Because egl calls dlopen too many times, and dlopen is serial, it is very easy to be blocked
At present, I have consulted with FAE, but I can't provide the code of EGL, so can TI provide the so without dlopen version, and we explicitly link dynamic libraries in cmake?

Thank you very much

  • Hello,

    Thank you for the explanation. I am checking with our development team and our partners whether this solution can be implemented.

    Regards,

    Erick

  • Hello,

    After discussion with our partner, it looks like this is not a trivial change in the driver implementation to force the driver to dynamically link the libraries. Below are some highlights from our discussion:

    - It is possible to produce a 'static' linked binary but the downside to that approach is that the physical size (as in disk-size) will be increased for every application as it will require static copies of the libraries that it uses to also be linked into the final binary image. Providing a 'static' DDK will likely cause space issues on the "disk" space that is available for vendor utilities etc.

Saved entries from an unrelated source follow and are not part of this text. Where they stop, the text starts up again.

-- ==== Sys2Proof/Operand.lean ====
section
/-! DEFINITION. The operand types of the instruction forms: register codes, pair codes, conditions, index halves
(30_encoding.md rules R93 to R95). -/

namespace Sys2Proof

/-- An 8-bit register code other than 6 (rule R93). Codes 4 and 5 are H and L, or the index halves where a DD/FD form
without a memory operand uses them (40_engine.md rule R165). -/
inductive Reg8 where
  | b | c | d | e | h | l | a
deriving DecidableEq, Repr

/-- The pair code `rp` of loads, 16-bit arithmetic, INC and DEC (rule R94). Under DD/FD, `hl` means IX/IY. -/
inductive Pair where
  | bc | de | hl | sp
deriving DecidableEq, Repr

/-- The pair code `rp2` of PUSH and POP (rule R94). -/
inductive StackPair where
  | bc | de | hl | af
deriving DecidableEq, Repr

/-- The condition code `cc` (rule R95). -/
inductive Cond where
  | nz | z | nc | c | po | pe | p | m
deriving DecidableEq, Repr

/-- The high or the low byte of an index register: codes 4 and 5 of rule R93 under DD/FD. -/
inductive Half where
  | high | low
deriving DecidableEq, Repr

end Sys2Proof
end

    - The other 'cost' to running static applications is that there is more data to load from the underlying FS and so that will take 'longer' - also, because it is a static binary each invocation of such an application will eat another X-MB of RAM as there is no sharing available - each app is completely self-contained.

    Are you currently trying to start this application as quickly as possible from booting up the device? Or just booting up the application?

    What is your underlying storage holding your filesystem?

    Regards,

    Erick

  • Hello Erick Narvaez

    Nice to see your reply,The problems mentioned are as follows

    Trying to start this application as quickly as possible from booting up the device。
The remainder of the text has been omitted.